The fixed effect model takes \(\eta_i\) to be the non-random quantity \(\mathbf{x}_i \mathbf{\beta}\). Adding an additional random component \(\epsilon_i \sim N(0,\sigma^2)\), i.e. \(\eta_i = \mathbf{x}_i \mathbf{\beta} + \epsilon_i\) also gives rise to an \(overdispersion\) model, although there is no closed form expression for the variance due to the non-linear relation between \(\eta_i\) and \(p_i\).
Such models are implemented in the \(lme4\) package, as follows
troutegg$box <- with(troutegg, factor( paste(location,period,sep=":")))

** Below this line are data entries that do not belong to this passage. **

/-- A package warm reset: T1, the scratchpads, the streams, key slots, M3 to M7 and the logs, the caches after write-back of dirty T2
lines, and the links are discarded; T2, the repairs, the ledger, M0 to M2, time and the management firmware are kept; stages 0x7
to 0xA follow (R496, R644, R646, R653, R677, R678, R683). It overrides smaller resets, and a second one in progress has no effect
(R681). -/
def State.warmReset (s : State) (byLattice : Bool) : State :=
  if s.fget (rg .bootStatus) 4 4 = 0 || s.stoppedSeq || s.pins.pkgReset then s
  else
    let lost (a : Nat) : Bool := regionOf a = .t1 || regionOf a = .window
    let isHost (r : Requester) : Bool := match r with | .hart _ | .llc _ => true | _ => false
    let owed := (s.lines.filter fun x => x.2.owner.any isHost && !lost x.1.toNat).map (·.1)
    let clean (l : Line) : Line := { l with
      sharers := l.sharers.filter (!isHost ·)
      txn := none
      waiting := [] }
    let die (k : DieSt) : DieSt := { time := k.time, supplyMv := k.supplyMv, errSeq := k.errSeq }
    let role (k : McSt) : McSt := { role := if k.role = .waking then .spare else k.role
                                    hosts := k.hosts
                                    coreOk := k.coreOk
                                    spdOk := k.spdOk }
    let fresh : State := State.reset
    let s' : State := { fresh with
      pending := s.pending
      draws := s.draws
      out := s.out
      regs := s.warmRegs
      mem := s.mem.filter fun x => !lost x.1
      poison := s.poison.filter (!lost ·)
      cnt := s.cnt
      dies := s.dies.map fun x => (x.1, die x.2)
      mcs := s.mcs.map fun x => (x.1, role x.2)
      lines := (s.lines.filter fun x => !lost x.1.toNat).map fun x => (x.1, clean x.2)
      jahel := s.jahel.map fun x => (x.1, { x.2 with stripes := [] })
      laserA := s.laserA
      laserB := s.laserB
      laserOut := s.laserOut
      latticeSeqSent := s.latticeSeqSent
      latticeSeen := s.latticeSeen
      chord := s.chord
      errHeld := s.errHeld
      errKept := s.errKept
      led := s.led
      ledDigests := s.ledDigests
      ledgerPending := s.ledgerPending
      ledgerSince := s.ledgerSince
      sec := { m := s.sec.m.filter fun x => decide (x.1 < 3)
               attestGen := s.sec.attestGen
               transportGen := s.sec.transportGen }
      flash := s.flash
      fw := s.fw
      mgt := s.mgt
      tap := s.tap
      pins := { s.pins with capUnmet := false }
      host := { flushing := (s.host.flushing ++ owed).dedup
                flushAt := s.time hd
                selfRefresh := true
                ddrChannels := s.host.ddrChannels
                ddrBytes := s.host.ddrBytes
                ddrSpeed := s.host.ddrSpeed
                ddrScrubs := s.host.ddrScrubs
                epReady := s.host.epReady }
      latticeCfg := s.latticeCfg }
    let s' := (((s'.newKeys true).fset (rg .bootStatus) 7 5 (if byLattice then 4 else 3)).toStage 7)
    s'.mgtAlert

/-- `PACKAGE_WARM_RESET` (R677, R678). -/
def execPackageWarmReset (byLattice : Bool) (s : State) : Out := .next (s.warmReset byLattice)

/-! ## Lattice reset (R535, R679) -/

/-- A lattice reset sent over some dimensions. -/
def State.sendReset (s : State) (dims : List Nat) (seq : W16) : State := dims.foldl (fun s d => s.emit (.latticeReset d seq)) s

/-- The populated dimensions. -/
def State.popDims (s : State) : List Nat := ([0, 1, 2] : List Nat).filter fun d => decide (1 < s.dimSize d)

/-- Kind 0b110 of `BOOT_RESET`: the reset goes to the peers of the first populated dimension, and this device does a package warm
reset itself (R535, R679). -/
def State.latticeReset (s : State) : State :=
  let seq := s.latticeSeqSent + 1
  let s := { s with latticeSeqSent := seq, latticeSeen := some seq }
  (s.sendReset (s.popDims.take 1) seq).warmReset true

/-- `LATTICE_RESET` (R679). -/
def execLatticeReset (s : State) : Out := .next s.latticeReset

/-- `LATTICE_RESET_RECEIVE`, from a peer in a dimension: a repeated copy is ignored; any other is forwarded over the next populated
dimension (log entry 74) and causes a package warm reset, or with lattice_reset_en at 0 is only recorded (R535, R679). The class of
that record is not in the manual: a free value. -/
def execLatticeResetReceive (dim : Fin 3) (seq : W16) (s : State) : Out :=
  .next <|
    if s.latticeSeen = some seq then s
    else
      let s := ({ s with latticeSeen := some seq }.sendReset ((s.popDims.filter fun d => decide (dim.val < d)).take 1) seq).fset (rg .bootCtl) 23 8 seq.toNat
      if s.fget (rg .bootCtl) 0 0 = 0 then
        (s.logErr hd { cls := s.freeVal.setWidth 8
                       index := 0xFFFF
                       action := 0x00
                       syndrome := seq.setWidth 64 }).drawn
      else s.warmReset true
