-- ==== Sys2Proof/Machine/Manage.lean ====
section
/-! DEFINITION. Monitors (R689 to R699), the management mailbox (R704 to R712), the handoff of a firmware switch, which the mailbox
waits for (R684, R685, R711), the management bus (R700) and the test port (R703). -/

namespace Sys2Proof.Machine

/-! ## Monitors (R689 to R698) -/

/-- The die of a monitor (R689). -/
def Mon.die (m : Mon) : Die :=
  if m.val < 192 then Fin.ofNat 17 (m.val / 16) else if m.val < 240 then Fin.ofNat 17 (12 + (m.val - 192) / 12) else hd

/-- The source that a monitor watches: one that its die or index lacks acts as none (R690, R699). -/
def Mon.source (m : Mon) (src index : W8) : W8 :=
  let cd : Bool := decide (m.val < 192)
  let bd : Bool := decide (192 ≤ m.val) && decide (m.val < 240)
  let i := index.toNat
  let ok : Bool := match src.toNat with
    | 0x01 => bd && decide (i < 4)
    | 0x02 => bd && decide (i < 12)
    | 0x03 => cd && (decide (i < 16) || i = 0xFF)
    | 0x04 => !cd && decide (i < 8)
    | 0x10 => cd && i = 0
    | 0x11 => i = 0
    | 0x12 => bd && decide (i < 4)
    | 0x13 => !cd && !bd && i = 0
    | _ => false
  if ok then src else 0

/-- The 31 edges of a monitor as its registers hold them. -/
def State.monEdges (s : State) (m : Mon) : List W32 :=
  (List.range 31).map fun e => (s.reg (rg .monEdge m.val (e / 2))).extractLsb' (32 * (e % 2)) 32

/-- The edges as they act: one below its predecessor equals it (R691). -/
def risingEdges : Option Int → List W32 → List Int
  | _, [] => []
  | none, e :: t => e.toInt :: risingEdges (some e.toInt) t
  | some p, e :: t => max p e.toInt :: risingEdges (some (max p e.toInt)) t

/-- A window opens at a time: src, index and the edges are those in the registers now, and the working totals are clear (R693, R695,
R696). `len` is the window's length in µs. -/
def State.monOpen (s : State) (m : Mon) (at_ : W64) (len : W32) : State :=
  let c := s.reg (rg .monCtl m.val)
  s.setMon m { opened := true
               armAt := (s.mon m).armAt
               start := at_
               src := c.extractLsb' 0 8
               index := c.extractLsb' 8 8
               lenUs := len
               edges := s.monEdges m
               bins := List.replicate 32 0 }

/-- The end of a monitor's open window. -/
def MonSt.stop (k : MonSt) : W64 := k.start + BitVec.ofNat 64 (Nat.max 1 k.lenUs.toNat * 1000)

/-- The results of a window published at its close (R692, R695). -/
def State.monPublish (s : State) (m : Mon) (stop : W64) (part : Bool) : State :=
  let k := s.mon m
  let r := rg .monRes m.val
  let s := (s.fset r 15 0 (s.fget r 15 0 + 1)).fset r 16 16 (if part then 1 else 0)
  let s := s.fset r 63 32 k.count
  let s := s.setReg (rg .monRMinMax m.val) ((BitVec.ofInt 32 k.max) ++ (BitVec.ofInt 32 k.min))
  let s := (s.setReg (rg .monRStart m.val) k.start).setReg (rg .monREnd m.val) stop
  let s := s.setReg (rg .monRSum m.val) (BitVec.ofInt 64 k.sum)
  (List.range 16).foldl (fun s j => s.setReg (rg .monBin m.val j)
    (BitVec.ofNat 64 (k.bins.getD (2 * j) 0 + k.bins.getD (2 * j + 1) 0 * 2 ^ 32))) s

/-- arm := 1 (R693). -/
def State.monArm (s : State) (m : Mon) : State :=
  let r := rg .monCtl m.val
  if s.fget r 16 16 = 1 then s
  else (s.fset r 16 16 1).setMon m { s.mon m with opened := false, armAt := s.time (Mon.die m) }

/-- arm := 0: an open window closes at once (R695). -/
def State.monDisarm (s : State) (m : Mon) : State :=
  let s' := s.fset (rg .monCtl m.val) 16 16 0
  if (s.mon m).opened then (s'.monPublish m (s.time (Mon.die m)) true).setMon m {} else s'

/-- `MONITOR_ARM` (R693). -/
def execMonitorArm (m : Mon) (s : State) : Out := .next (s.monArm m)

/-- `MONITOR_DISARM` (R695). -/
def execMonitorDisarm (m : Mon) (s : State) : Out := .next (s.monDisarm m)

/-- The window of an armed monitor opens at its start time, or at the time of arming when that has passed (R693). -/
def State.monStarts (s : State) (m : Mon) : State :=
  let k := s.mon m
  let start := s.reg (rg .monStart m.val)
  let at_ := if start.toNat < k.armAt.toNat then k.armAt else start
  if s.fget (rg .monCtl m.val) 16 16 = 0 || k.opened || decide ((s.time (Mon.die m)).toNat < at_.toNat) then s
  else s.monOpen m at_ (BitVec.ofNat 32 (s.fget (rg .monCtl m.val) 55 24))

/-- `MONITOR_WINDOW_OPEN` (R693). -/
def execMonitorWindowOpen (m : Mon) (s : State) : Out := .next (s.monStarts m)

/-- A window closes at its end; with repeat the next one opens there, else the monitor disarms itself (R694, R695). -/
def State.monClose (s : State) (m : Mon) : State :=
  let k := s.mon m
  let s := s.monPublish m k.stop false
  if s.fget (rg .monCtl m.val) 17 17 = 1 then s.monOpen m k.stop k.lenUs
  else (s.fset (rg .monCtl m.val) 16 16 0).setMon m {}

/-- A sample in the open window of a monitor that watches its source (R691, R692). -/
def State.monCount (s : State) (m : Mon) (src : W8) (v : W32) : State :=
  let k := s.mon m
  if !k.opened || src = 0 || Mon.source m k.src k.index ≠ src then s
  else
    let x := v.toInt
    let bin := ((risingEdges none k.edges).filter fun e => decide (e ≤ x)).length
    let top : Int := 2 ^ 63 - 1
    s.setMon m { k with
      count := min (k.count + 1) 0xFFFFFFFF
      sum := max (-top - 1) (min top (k.sum + x))
      min := min k.min x
      max := max k.max x
      bins := k.bins.modify bin fun n => min (n + 1) 0xFFFFFFFF }

/-- `MONITOR_SAMPLE`: a sample belongs to the window that holds its time, which opens with it where it has not yet; within 2 ns of
the end, `late` says that arbitration gives it to the next window (R693, R697). -/
def execMonitorSample (m : Mon) (src : W8) (v : W32) (late : Bool) (s : State) : Out :=
  .next <|
    let s := s.monStarts m
    let k := s.mon m
    let now := (s.time (Mon.die m)).toNat
    let stop := k.stop.toNat
    let past : Bool := if stop ≤ now + 2 && now ≤ stop + 2 then late else decide (stop ≤ now)
    (if k.opened && past then s.monClose m else s).monCount m src v

/-- `MONITOR_WINDOW_CLOSE` (R694, R695). -/
def execMonitorWindowClose (m : Mon) (s : State) : Out :=
  .next <|
    let k := s.mon m
    if !k.opened || decide ((s.time (Mon.die m)).toNat < k.stop.toNat) then s else s.monClose m

/-! ## The mailbox (R704 to R711) -/

/-- The status register of the mailbox. -/
def mbSt : Reg := rg .mbStatus

/-- The words of a byte string, the last one padded with zero bytes (R706). -/
def bytesWords32 (bs : List W8) : List W32 :=
  (List.range ((bs.length + 3) / 4)).map fun i => BitVec.ofNat 32 (leNat ((bs.drop (4 * i)).take 4))

/-- The bytes of words. -/
def words32Bytes (ws : List W32) : List W8 := ws.flatMap fun w => leBytes 4 w.toNat

/-- The halves of registers, low then high. -/
def halves (ws : List W64) : List W32 := ws.flatMap fun w => [w.extractLsb' 0 32, w.extractLsb' 32 32]

/-- The input words that a command must have: some counts, or any from 1 (none here) (R709). -/
def mbInput (op : Nat) : Option Nat :=
  match op with
  | 0x10 | 0x12 | 0x13 => none
  | 0x21 => some 16
  | 0x22 => some 424
  | 0x30 => some 2
  | _ => some 0

/-- The opcodes of R709. -/
def mbOpcodes : List Nat :=
  [0x01, 0x02, 0x03, 0x10, 0x11, 0x12, 0x13, 0x20, 0x21, 0x22, 0x23, 0x30, 0x31, 0x32, 0x33, 0x3F]

/-- Whether a command may have an argument (R709). -/
def mbArgOk (op arg : Nat) : Bool :=
  match op with
  | 0x02 => decide (1 ≤ arg) && decide (arg ≤ 255)
  | 0x03 => decide (arg ≤ 255)
  | 0x10 => decide (arg ≤ 1)
  | 0x22 => decide (arg ≤ 63)
  | 0x31 => decide (arg ≤ 3)
  | 0x32 => arg / 8 % 32 = 0 && decide (arg < 2 ^ 17)
  | _ => arg = 0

mefit <- glmer(cbind(survive, total-survive) ~ location + period + (1 | box),
family=binomial, data=troutegg)
summary(mefit,correlation=FALSE)
## Generalized linear mixed model fit by maximum likelihood (Laplace
## Approximation) [glmerMod]
## Family: binomial ( logit )
## Formula: cbind(survive, total - survive) ~ location + period + (1 | box)
## Data: troutegg
##
## AIC BIC logLik deviance df.resid
## 148 157 -65 130 11
##
## Scaled residuals:
## Min 1Q Median 3Q Max
## -2.07855 -0.16858 0.01644 0.26816 1.31293
##
## Random effects:
## Groups Name Variance Std.Dev.
## box (Intercept) 0.2195 0.4685
## Number of obs: 20, groups: box, 20
##
## Fixed effects:
## Estimate Std. Error z value Pr(>|z|)
## (Intercept) 4.4483 0.4385 10.143 < 2e-16 ***
## location2 -0.2708 0.4366 -0.620 0.53505
## location3 -1.1040 0.4174 -2.645 0.00817 **
## location4 -0.7207 0.4368 -1.650 0.09896 .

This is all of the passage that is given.